I’ve been interested in comparing the Ray Accelerators in the AMD GPUs to the Ray Tracing Units in Intel GPUs to the Ray Tracing Cores in Nvidia GPUs. And now that we have HIPRT, OptiX, and Embree GPU in Cycles, we can do that. And with Cycles we can extract some extra debug information to help understand the differences.

So that’s what this comment is about. The performance of the ray accelerators/tracing cores/tracing units on different vendors. From now on I will refer to the “ray accelerators/tracing cores/tracing units” as hardware ray accelerators.

First off, testing methodology:

Testing Methodology

I took a collection of scenes from Demo Files — blender.org and rendered them on various GPUs.

For each file I disabled “Adaptive Sampling”, set the sample count to 1024, and the resolution to 1920x1080 (With the exception of the files that had square camera resolutions. These were set to 1920x1920). Other than that, everything else was left at default.

I then ran the render three times without the hardware ray acceleration and with hardware ray acceleration, removing outliers and retesting. The average of these three tests are used in the results.

Some tests were removed (and thus not published here) because they didn’t fit fully within the 8GB VRAM limit of my GPUs so I didn’t think it was fair to publish them since they would just have weird performance numbers.

All tests were run with the launch options --debug-cycles --verbose 4, which breaks out information about different parts of the rendering process for performance analysis.

Using the information provided by --debug-cycles --verbose 4, the intersection time can be extracted from the render time, allowing us to compare the performance of intersections with and without the hardware ray accelerators. More on this in the “Context” section

The GPUs I tested with were the:
RTX 4090 (Representing Nvidia)
RX 7600 (Representing AMD)
Arc A750 (Representing Intel)

Other system factors:
Blender version: 4.0.0 Alpha, branch: main, commit date: 2023-08-23 19:52, hash: 7c2dc5183d03
OS: Windows 11
Drivers:
Nvidia: 536.67
AMD: Adrenalin 23.8.1
Intel: 31.0.101.4644

Tests were done on two systems.

System 1 (Nvidia was tested here):
Ryzen 9 5950X with 64GB of RAM

System 2 (AMD and Intel were tested here):
Ryzen 5 5600 with 32GB of RAM

Secondly, Extra context:

Context

Nvidia, AMD, and Intel all offer hardware ray accelerators. And they do one primary job, do the math for the ray intersection tests quickly so the work doesn’t have to be done on the compute units on the GPU.

These hardware ray accelerators are accessed by enabling the BVH designed for each GPU. This can be done by enabling HIPRT, OptiX, and Embree GPU for each respective GPU vendor. The main difference between these features being on and off is the BVH and the performance as a result of the hardware ray accelerators being used. Other areas like shading are left practically untouched.

My main goal of this testing was to measure the relative performance of the hardware ray accelerators to the general compute units in the “intersection” part of Cycles (intersections being the part where hardware ray accelerators are used).

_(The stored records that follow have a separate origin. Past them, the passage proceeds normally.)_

theorem State.replayFrom_carries {s0 s : State} (hc : Carries s0 s) (k : Nat) (o : Option Nat) :
    Carries s0 (
      let a := k
      let s := { s with pos := { s.pos with src := .replay }, head := { s.head with repOff := a } }
      match o with
      | some c => { s.loadCount c with head := { s.head with repOff := a, repMark := c } }
      | none => s) := by
  dsimp only
  split
  · unfold State.loadCount
    dsimp only
    apply Carries.record hc (Nat.le_refl _) <;> with_reducible exact id
  · apply Carries.record hc (Nat.le_refl _) <;> with_reducible exact id

@[simp] theorem State.armSource_carries {s0 s : State} (hc : Carries s0 s) : Carries s0 (State.armSource s) := by
  have h1 : ∀ c : Curve, Carries s0 { s with pos := { s.pos with src := .synthetic, curve := c } } := fun c => by
    apply Carries.record hc (Nat.le_refl _) <;> with_reducible exact id
  unfold State.armSource
  split
  · exact State.loadCount_carries (h1 _) _
  · exact State.replayFrom_carries hc _ _
  · apply Carries.record hc (Nat.le_refl _) <;> with_reducible exact id

@[simp] theorem State.armSteps_carries {s0 s : State} (hc : Carries s0 s)  : Carries s0 (State.armSteps s) := by
  unfold State.armSteps
  dsimp only
  simp +contextual (maxDischargeDepth := 40) only [hc, State.setWord_carries, Carries.record, Nat.le_refl,
      Nat.le_add_right, imp_self, implies_true, Sparse.wf_nil, eq_self]

@[simp] theorem State.armPorts_carries {s0 s : State} (hc : Carries s0 s)  : Carries s0 (State.armPorts s) := by
  unfold State.armPorts
  (repeat' split) <;> simp +contextual (maxDischargeDepth := 40) only [hc, State.onPort_carries, forEach_carries,
      Carries.ite, Carries.record, Nat.le_refl, Nat.le_add_right, imp_self, implies_true, Sparse.wf_nil, eq_self]

@[simp] theorem State.armFabric_carries {s0 s : State} (hc : Carries s0 s) : Carries s0 (State.armFabric s) := by
  unfold State.armFabric
  dsimp only
  simp +contextual (maxDischargeDepth := 40) only [hc, State.onBlock_carries, State.onConv_carries,
      State.sleepIdle_carries, forEach_carries, Carries.record, Nat.le_refl, Nat.le_add_right, imp_self, implies_true,
      Sparse.wf_nil, eq_self]

@[simp] theorem State.armTail_carries {s0 s : State} (hc : Carries s0 s)  : Carries s0 (State.armTail s) := by
  unfold State.armTail
  dsimp only
  simp +contextual (maxDischargeDepth := 40) only [hc, State.setFld_carries, forEach_carries, Carries.record,
      Nat.le_refl, Nat.le_add_right, imp_self, implies_true, Sparse.wf_nil, eq_self]

@[simp] theorem State.armAux_carries {s0 s : State} (hc : Carries s0 s)  : Carries s0 (State.armAux s) := by
  unfold State.armAux
  (repeat' split) <;> simp +contextual (maxDischargeDepth := 40) only [hc, State.auxReset_carries, forEach_carries,
      Carries.ite, implies_true, Sparse.wf_nil, eq_self]

@[simp] theorem State.armNow_carries {s0 s : State} (hc : Carries s0 s)  : Carries s0 (State.armNow s) := by
  unfold State.armNow
  simp +contextual (maxDischargeDepth := 40) only [hc, State.clearRouter_carries, State.armSource_carries,
      State.armSteps_carries, State.armPorts_carries, State.armFabric_carries, State.armTail_carries,
      State.armAux_carries, Carries.record, Nat.le_refl, Nat.le_add_right, imp_self, implies_true, Sparse.wf_nil, eq_self]

@[simp] theorem State.ringArrives_carries {s0 s : State} (hc : Carries s0 s)  : Carries s0 (State.ringArrives s) := by
  unfold State.ringArrives
  dsimp only
  (repeat' split) <;> simp +contextual (maxDischargeDepth := 40) only [hc, State.holdEvent_carries,
      State.takeClose_carries, State.takeStepEnd_carries, forEach_carries, Carries.record, Nat.le_refl, Nat.le_add_right,
      imp_self, implies_true, Sparse.wf_nil, eq_self]
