-- ==== Sys2Proof/Laws/CarryExecCommands.lean ====
section
/-!
SUPPORT. What each command of the host, of the management and of the board carries over.
-/

namespace Sys2Proof.Machine

theorem powerSetBody_carries {s0 s : State} (hc : Carries s0 s) (r : Req) : Carries s0 (powerSetBody r s).2 := by
  unfold powerSetBody
  refine withLength_carries hc fun r s hc => ?_
  try dsimp only
  (repeat' with_reducible first
      | assumption
      | exact Carries.refl _
      | refine reply_carries ?_ _
      | refine replyWith_carries ?_ _ _
      | refine State.startMove_carries ?_ _ _
      | refine State.startRunning_carries ?_ _ _ _ _
      | refine reply_carries ?_ _
      | refine reply_to ?_ _ (by assumption)
      | refine State.onPdom_carries ?_ _ _
      | refine State.bumpIf_carries ?_ _ _
      | split
      | intro _
      | apply Carries.record
      | dsimp only)
  all_goals simp +contextual only [Nat.le_refl, Nat.le_add_right, imp_self, implies_true, Sparse.wf_nil, Sparse.set_wf,
      Sparse.modify_wf, Sparse.filter_wf, eq_self, *]

theorem execPowerSet_carries {s0 s : State} (hc : Carries s0 s) (req : Req) : CarriesTo s0 (execPowerSet req s) := by
  unfold execPowerSet
  exact CarriesTo.next (State.commandRow_carries hc _ _ _ fun r _ h => powerSetBody_carries h r)

theorem powerStatusBody_carries {s0 s : State} (hc : Carries s0 s) (r : Req) : Carries s0 (powerStatusBody r s).2 := by
  unfold powerStatusBody
  refine withLength_carries hc fun r s hc => ?_
  try dsimp only
  (repeat' with_reducible first
      | assumption
      | exact Carries.refl _
      | refine reply_carries ?_ _
      | refine replyWith_carries ?_ _ _
      | refine reply_carries ?_ _
      | refine reply_to ?_ _ (by assumption)
      | split
      | intro _
      | apply Carries.record
      | dsimp only)
  all_goals simp +contextual only [Nat.le_refl, Nat.le_add_right, imp_self, implies_true, Sparse.wf_nil, Sparse.set_wf,
      Sparse.modify_wf, Sparse.filter_wf, eq_self, *]

theorem execPowerStatus_carries {s0 s : State} (hc : Carries s0 s) (req : Req) : CarriesTo s0 (execPowerStatus req s) := by
  unfold execPowerStatus
  exact CarriesTo.next (State.commandRow_carries hc _ _ _ fun r _ h => powerStatusBody_carries h r)

theorem regionParkBody_carries {s0 s : State} (hc : Carries s0 s) (r : Req) : Carries s0 (regionParkBody r s).2 := by
  unfold regionParkBody
  refine withLength_carries hc fun r s hc => ?_
  try dsimp only
  (repeat' with_reducible first
      | assumption
      | exact Carries.refl _
      | refine reply_carries ?_ _
      | refine replyWith_carries ?_ _ _
      | refine State.settleSwitches_carries ?_
      | refine State.startRunning_carries ?_ _ _ _ _
      | refine reply_carries ?_ _
      | refine reply_to ?_ _ (by assumption)
      | apply State.onPower_carries
      | split
      | intro _
      | apply Carries.record
      | dsimp only)
  all_goals simp +contextual only [Nat.le_refl, Nat.le_add_right, imp_self, implies_true, Sparse.wf_nil, Sparse.set_wf,
      Sparse.modify_wf, Sparse.filter_wf, eq_self, *]

theorem execRegionPark_carries {s0 s : State} (hc : Carries s0 s) (req : Req) : CarriesTo s0 (execRegionPark req s) := by
  unfold execRegionPark
  exact CarriesTo.next (State.commandRow_carries hc _ _ _ fun r _ h => regionParkBody_carries h r)
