/-- Settles O49: lists of words by their shared checks, single words by the access of the word. -/
theorem parameterCommands : Obligations.ParameterCommands := by
  intro s r
  refine ⟨fun h hlen hrange => ?_, fun ids h hlimit hsome hids hpayload => ?_, fun ws h hlen hrange hws => ?_,
    fun ws h hlimit hsome hws hpayload => ?_, ?_, fun hs id v e he => exec_wordRows (State.wordWrite_status hs he),
    fun n w v hn hw => ?_, fun v hv => ?_⟩
  · have hb := paramReadBody_checked hlen hrange (s.taken 0x0100 r)
    exact ⟨fun hids => congrArg _ (State.commandRow_readList_ok h hb hids),
      fun e n hids => congrArg _ (State.commandRow_readList_refused h hb hids)⟩
  · have hb := paramReadListBody_checked hlimit hsome hids hpayload (s.taken 0x0102 r)
    exact ⟨fun hok => congrArg _ (State.commandRow_readList_ok h hb hok),
      fun e n hbad => congrArg _ (State.commandRow_readList_refused h hb hbad)⟩
  · have hb := paramWriteBody_checked hlen hrange hws (s.taken 0x0101 r)
    refine ⟨?_, fun e n hbad => congrArg _ (State.commandRow_writeList_refused h hb hbad)⟩
    rintro _ rfl hok
    exact ⟨fun t ht => congrArg _ (State.commandRow_writeList_ok h hb hok ht),
      fun e n ht => congrArg _ (State.commandRow_writeList_owner h hb hok ht)⟩
  · have hb := paramWriteListBody_checked hlimit hsome hws hpayload (s.taken 0x0103 r)
    refine ⟨?_, fun e n hbad => congrArg _ (State.commandRow_writeList_refused h hb hbad)⟩
    rintro _ rfl hok
    exact ⟨fun t ht => congrArg _ (State.commandRow_writeList_ok h hb hok ht),
      fun e n ht => congrArg _ (State.commandRow_writeList_owner h hb hok ht)⟩
  · rintro hs id v hok _ rfl
    exact exec_wordRows (State.wordWrite_ok hs hok)
  · exact State.mon_putWord hn hw s v
  · obtain ⟨t, ht⟩ := State.putWord_regionRetest hv s
    rw [ht]
    exact ⟨rfl, State.region_startRetest t _⟩

end Sys2Proof.Machine
end

section
/-!
PROOF. The dump area: its commands and its blocks (O52).
-/

namespace Sys2Proof.Machine

/-! ### Bytes written in a row -/

/-- Bytes written change memory alone. -/
theorem State.writeBytes_eq (bs : List Byte) : ∀ (s : State) (a : Nat), s.writeBytes a bs = { s with mem := (s.writeBytes a bs).mem } := by
  induction bs with
  | nil => exact fun _ _ => rfl
  | cons b bs ih =>
    intro s a
    rw [State.writeBytes_cons, ih]
    rfl

@[simp] theorem State.writeBytes_regs (s : State) (a : Nat) (bs : List Byte) : (s.writeBytes a bs).regs = s.regs := by
  rw [State.writeBytes_eq]

@[simp] theorem State.writeBytes_host (s : State) (a : Nat) (bs : List Byte) : (s.writeBytes a bs).host = s.host := by
  rw [State.writeBytes_eq]

theorem State.released_writeBytes (op : Nat) (r : Req) (bs : List Byte) :
    ∀ (s : State) (a : Nat), (s.writeBytes a bs).released op r = (s.released op r).writeBytes a bs := by
  induction bs with
  | nil => exact fun _ _ => rfl
  | cons b bs ih =>
    intro s a
    rw [State.writeBytes_cons, ih, State.released_writeByte, State.writeBytes_cons]

/-- Bytes outside the range written read as before. -/
theorem State.readByte_writeBytes_other {s : State} (h : Memory.wf s.mem = true) {a q : Nat} {bs : List Byte}
    (hq : q < a ∨ a + bs.length ≤ q) : (s.writeBytes a bs).readByte q = s.readByte q := by
  rw [State.readByte_writeBytes bs a q h, if_neg (by omega)]

theorem State.readBytes_congr {s t : State} {a n : Nat} (h : ∀ i, i < n → t.readByte (a + i) = s.readByte (a + i)) :
    t.readBytes a n = s.readBytes a n :=
  List.map_congr_left fun i hi => h i (List.mem_range.1 hi)

/-! ### The header of a dump (R431) -/

theorem State.released_editHeader (op : Nat) (r : Req) (s : State) (off : Nat) (bs : List Byte) :
    (s.editHeader off bs).released op r = (s.released op r).editHeader off bs := by
  have hread : ∀ t : State, (t.released op r).readBytes dumpBase 60 = t.readBytes dumpBase 60 := fun _ => rfl
  simp only [State.editHeader, State.released_writeBytes]
  rw [← State.released_writeBytes, hread]

@[simp] theorem State.editHeader_regs (s : State) (off : Nat) (bs : List Byte) : (s.editHeader off bs).regs = s.regs := by
  simp [State.editHeader]

@[simp] theorem State.editHeader_host (s : State) (off : Nat) (bs : List Byte) : (s.editHeader off bs).host = s.host := by
  simp [State.editHeader]

section

variable {s : State} (h : Memory.wf s.mem = true) {off : Nat} {bs : List Byte}

include h

/-- A byte that is neither among those written nor of HCRC stands. -/
theorem State.readByte_editHeader_other {a : Nat} (hfields : a < dumpBase + off ∨ dumpBase + off + bs.length ≤ a)
    (hcrc : a < dumpBase + 60 ∨ dumpBase + 64 ≤ a) : (s.editHeader off bs).readByte a = s.readByte a := by
  rw [State.editHeader, State.readByte_writeBytes_other (Memory.wf_writeBytes bs _ h) (by rw [length_leBytes]; omega),
    State.readByte_writeBytes_other h hfields]

/-- The fields before HCRC read as written. -/
theorem State.readBytes_editHeader (hoff : off + bs.length ≤ 60) :
    (s.editHeader off bs).readBytes (dumpBase + off) bs.length = bs := by
  refine (State.readBytes_congr fun i hi => ?_).trans (State.readBytes_writeBytes h _ bs)
  exact State.readByte_writeBytes_other (Memory.wf_writeBytes bs _ h) (Or.inl (by omega))

end

/-- What DUMP_CLEAR leaves. -/
def State.dumpCleared (s : State) : State :=
  (s.writeByte (dumpBase + 7) (BitVec.ofNat 8 ((s.readByte (dumpBase + 7)).toNat / 2 * 2))).editHeader 52 (leBytes 4 0)

theorem State.released_dumpCleared (op : Nat) (r : Req) (s : State) : s.dumpCleared.released op r = (s.released op r).dumpCleared := by
  rw [State.dumpCleared, State.released_editHeader, State.released_writeByte]
  rfl

section

variable {s : State} (h : Memory.wf s.mem = true)

include h

theorem State.dumpCleared_dumpHeld : s.dumpCleared.dumpHeld = false := by
  rw [State.dumpHeld, State.dumpCleared, State.readByte_editHeader_other (Memory.wf_writeByte h _ _)
    (by rw [length_leBytes]; omega) (by omega), State.readByte_writeByte h, if_pos rfl, BitVec.toNat_ofNat, bitOf, beq_eq_false_iff_ne]
  omega

theorem State.dumpCleared_laterFatals : s.dumpCleared.readBytes (dumpBase + 52) 4 = [0, 0, 0, 0] :=
  State.readBytes_editHeader (Memory.wf_writeByte h _ _) (bs := leBytes 4 0) (by rw [length_leBytes]; omega)

theorem State.readByte_dumpCleared {a : Nat} (ha : inRange dumpBase 256 a = false) : s.dumpCleared.readByte a = s.readByte a := by
  have hout : a < dumpBase ∨ dumpBase + 256 ≤ a := by
    simp only [inRange, Bool.and_eq_false_iff, decide_eq_false_iff_not] at ha
    omega
  rw [State.dumpCleared, State.readByte_editHeader_other (Memory.wf_writeByte h _ _) (by rw [length_leBytes]; omega) (by omega),
    State.readByte_writeByte h, if_neg (by omega)]

end

/-! ### The commands (R371, R431) -/

section

variable {s : State} {r : Req}

section

variable {off n : Nat} (h : s.accepts 0x0703 r = true) (hlen : r.payload.length = 12) (hoff : leAt r.payload 0 8 = off)
  (hn : leAt r.payload 8 4 = n)

/-- An open bulk-out session stands in the way of DUMP_READ. -/
def State.dumpReadHeld (s : State) (r : Req) : Bool :=
  s.dumping || (s.host.bulkOut.any fun b => r.src.toNat == s.addr || b.dest == s.addr)

include h hlen hoff hn

theorem exec_dumpRead_bad (hbad : n = 0 ∨ 256 * 1048576 < off + n) :
    exec (.dumpRead r) s = .next (s.answer 0x0703 r .badParam []) := by
  refine congrArg _ (State.commandRow_reports h ?_)
  have hfields : (n == 0 || decide (256 * 1048576 < off + n)) = true := by simpa using hbad
  rw [dumpReadBody, withLength_eq _ hlen]
  simp only [hoff, hn, hfields, if_true]
  rfl

variable (h1 : n ≠ 0) (hlast : off + n ≤ 256 * 1048576)

include h1 hlast

omit h in
theorem dumpReadBody_checked :
    dumpReadBody r (s.taken 0x0703 r) =
      if s.dumpReadHeld r then reply .resourceHeld (s.taken 0x0703 r)
      else if r.src.toNat = s.addr then
        reply .ok ((s.taken 0x0703 r).onHost fun h => { h with bulkOut := some ⟨r.tag.toNat, s.addr, off, n, 0, []⟩ })
      else
        reply .ok (((s.taken 0x0703 r).sendDump r.src.toNat r.tag.toNat 0 (s.readBytes (dumpBase + off) n)).onHost fun h =>
          { h with remoteOut := some r.src.toNat }) := by
  have hfields : (n == 0 || decide (256 * 1048576 < off + n)) = false := by
    simp only [Bool.or_eq_false_iff, decide_eq_false_iff_not, beq_eq_false_iff_ne, ne_eq]
    omega
  rw [dumpReadBody, withLength_eq _ hlen]
  simp only [hoff, hn, hfields, Bool.false_eq_true, if_false]
  rfl

theorem exec_dumpRead_held (hheld : s.dumpReadHeld r = true) :
    exec (.dumpRead r) s = .next (s.answer 0x0703 r .resourceHeld []) := by
  refine congrArg _ (State.commandRow_reports h ?_)
  rw [dumpReadBody_checked hlen hoff hn h1 hlast, if_pos hheld]
  rfl

theorem exec_dumpRead_own (hheld : s.dumpReadHeld r = false) (hown : r.src.toNat = s.addr) :
    exec (.dumpRead r) s =
      .next ((s.onHost fun h => { h with bulkOut := some ⟨r.tag.toNat, s.addr, off, n, 0, []⟩ }).answer 0x0703 r .ok []) := by
  refine congrArg _ ((State.commandRow_replies h (st := .ok) (p := []) ?_).trans
    (congrArg (State.answer · 0x0703 r .ok []) (?_ :
      ((s.taken 0x0703 r).onHost fun h => { h with bulkOut := some ⟨r.tag.toNat, s.addr, off, n, 0, []⟩ }).released 0x0703 r = _)))
  · rw [dumpReadBody_checked hlen hoff hn h1 hlast, if_neg (Bool.eq_false_iff.1 hheld), if_pos hown]
    rfl
  · conv_rhs => rw [← State.released_accepted h]
    rfl

theorem exec_dumpRead_other (hheld : s.dumpReadHeld r = false) (hother : r.src.toNat ≠ s.addr) :
    exec (.dumpRead r) s =
      .next (((((s.taken 0x0703 r).sendDump r.src.toNat r.tag.toNat 0 (s.readBytes (dumpBase + off) n)).onHost fun h =>
        { h with remoteOut := some r.src.toNat }).released 0x0703 r).answer 0x0703 r .ok []) := by
  refine congrArg _ (State.commandRow_replies h ?_)
  rw [dumpReadBody_checked hlen hoff hn h1 hlast, if_neg (Bool.eq_false_iff.1 hheld), if_neg hother]
  rfl

end

/-- An own bulk-out session never waits. -/
theorem State.bulkWaits_own {b : BulkOut} (hb : s.host.bulkOut = some b) (hdest : b.dest = s.addr) (n : Nat) : s.bulkWaits n = false := by
  simp [State.bulkWaits, hb, hdest]

/-- A block of an own session is the next part of the dump area. -/
theorem State.bulkRead_own {b : BulkOut} (hb : s.host.bulkOut = some b) (hdest : b.dest = s.addr) :
    s.bulkRead.host.sdio.readData = padTo 512 (s.readBytes (dumpBase + b.offset + b.pos) (min 512 (b.length - b.pos))) ∧
      s.bulkRead.mem = s.mem := by
  unfold State.bulkRead
  simp [hb, hdest]

section

variable (h : s.accepts 0x0704 r = true) (hp : r.payload = [])

include h hp

theorem exec_dumpClear_held {b : BulkOut} (hb : s.host.bulkOut = some b) (hdest : b.dest = s.addr) :
    exec (.dumpClear r) s = .next (s.answer 0x0704 r .resourceHeld []) := by
  refine congrArg _ (State.commandRow_reports h ?_)
  have hheld : (s.host.bulkOut.any fun b => b.dest == s.addr) = true := by simp [hb, hdest]
  rw [withLength_eq _ (length_of_nil hp)]
  exact if_pos hheld
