-- ==== Sys2Proof/Syntax.lean ====
section
/-!
DEFINITION. The commands of the block: the one inductive `Instr`, one constructor per row of the operation table. Numbers that
name units (queue, core, function, link) are `Nat`; `WellFormed.lean` says which are legal.
-/

namespace Sys2Proof

/-- The link parameters a partner sends (R363): its shape, wrap bits and coordinates, its end's direction and position, the digest of
its key table, and the lanes it has trained. -/
structure LinkPar where
  dimX : Nat
  dimY : Nat
  dimZ : Nat
  wrap : Nat
  x : Nat
  y : Nat
  z : Nat
  dir : Nat
  pos : Nat
  digest : List Byte
  lanes : Nat
  deriving DecidableEq, Repr

/-- A mismatching word a traffic generator found (R280): bank (4 × group + bank), row, 32 B segment, 32-bit word, expected xor read. -/
structure TgMismatch where
  bank : Nat
  row : Nat
  seg : Nat
  word : Nat
  diff : Nat
  deriving DecidableEq, Repr

/-- What a PCIe configuration request does (R594, R595, R601): read the identity; set Bus Master Enable; MSI-X Enable and Function Mask; the
BAR2 size of the PF or of every VF; the max payload size; the completion timeout in microseconds; VF Enable with NumVFs. -/
inductive CfgOp where
  | identity
  | busMaster (on : Bool)
  | msix (enable maskAll : Bool)
  | bar2Size (vf : Bool) (log : Nat)
  | maxPayload (n : Nat)
  | completionTimeout (us : Nat)
  | vfEnable (n : Nat)
  deriving DecidableEq, Repr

Thankfully with --debug-cycles --verbose 4, various intersection parts of Cycles are broken out from the rest of Cycles allowing us to look at just the intersections and how they compare.

I mentioned earlier I am measuring relative performance. I am doing this because it allows me to compare the different hardware ray accelerators to each other even though I have wildly different class GPUs (E.G. High end RTX 4090 vs a midrange RX 7600). Although, due to the complexities explained below, this isn’t exactly a fair comparison.

In a simple world, the relative performance numbers can be transferred between products with the same architecture (E.G. The relative performances scores from a RX 7600 are the same as the relative performance scores of all other RDNA3 GPUs like the RX 7900XTX). This is because the compute unit to hardware ray accelerator ratio stays the same throughout an architecture. And the relative performance numbers are measuring the performance ratio between compute units and hardware ray accelerators.

However, we do not live in a simple world. And so these relative performance numbers can not be transferred between GPUs of the same architecture. This is because things like memory size, shared memory bandwidth, work scheduling, etc, all change as you go up and down the product stack from different vendors. However, these numbers can probably be used to get a general idea of performance in the same architecture family.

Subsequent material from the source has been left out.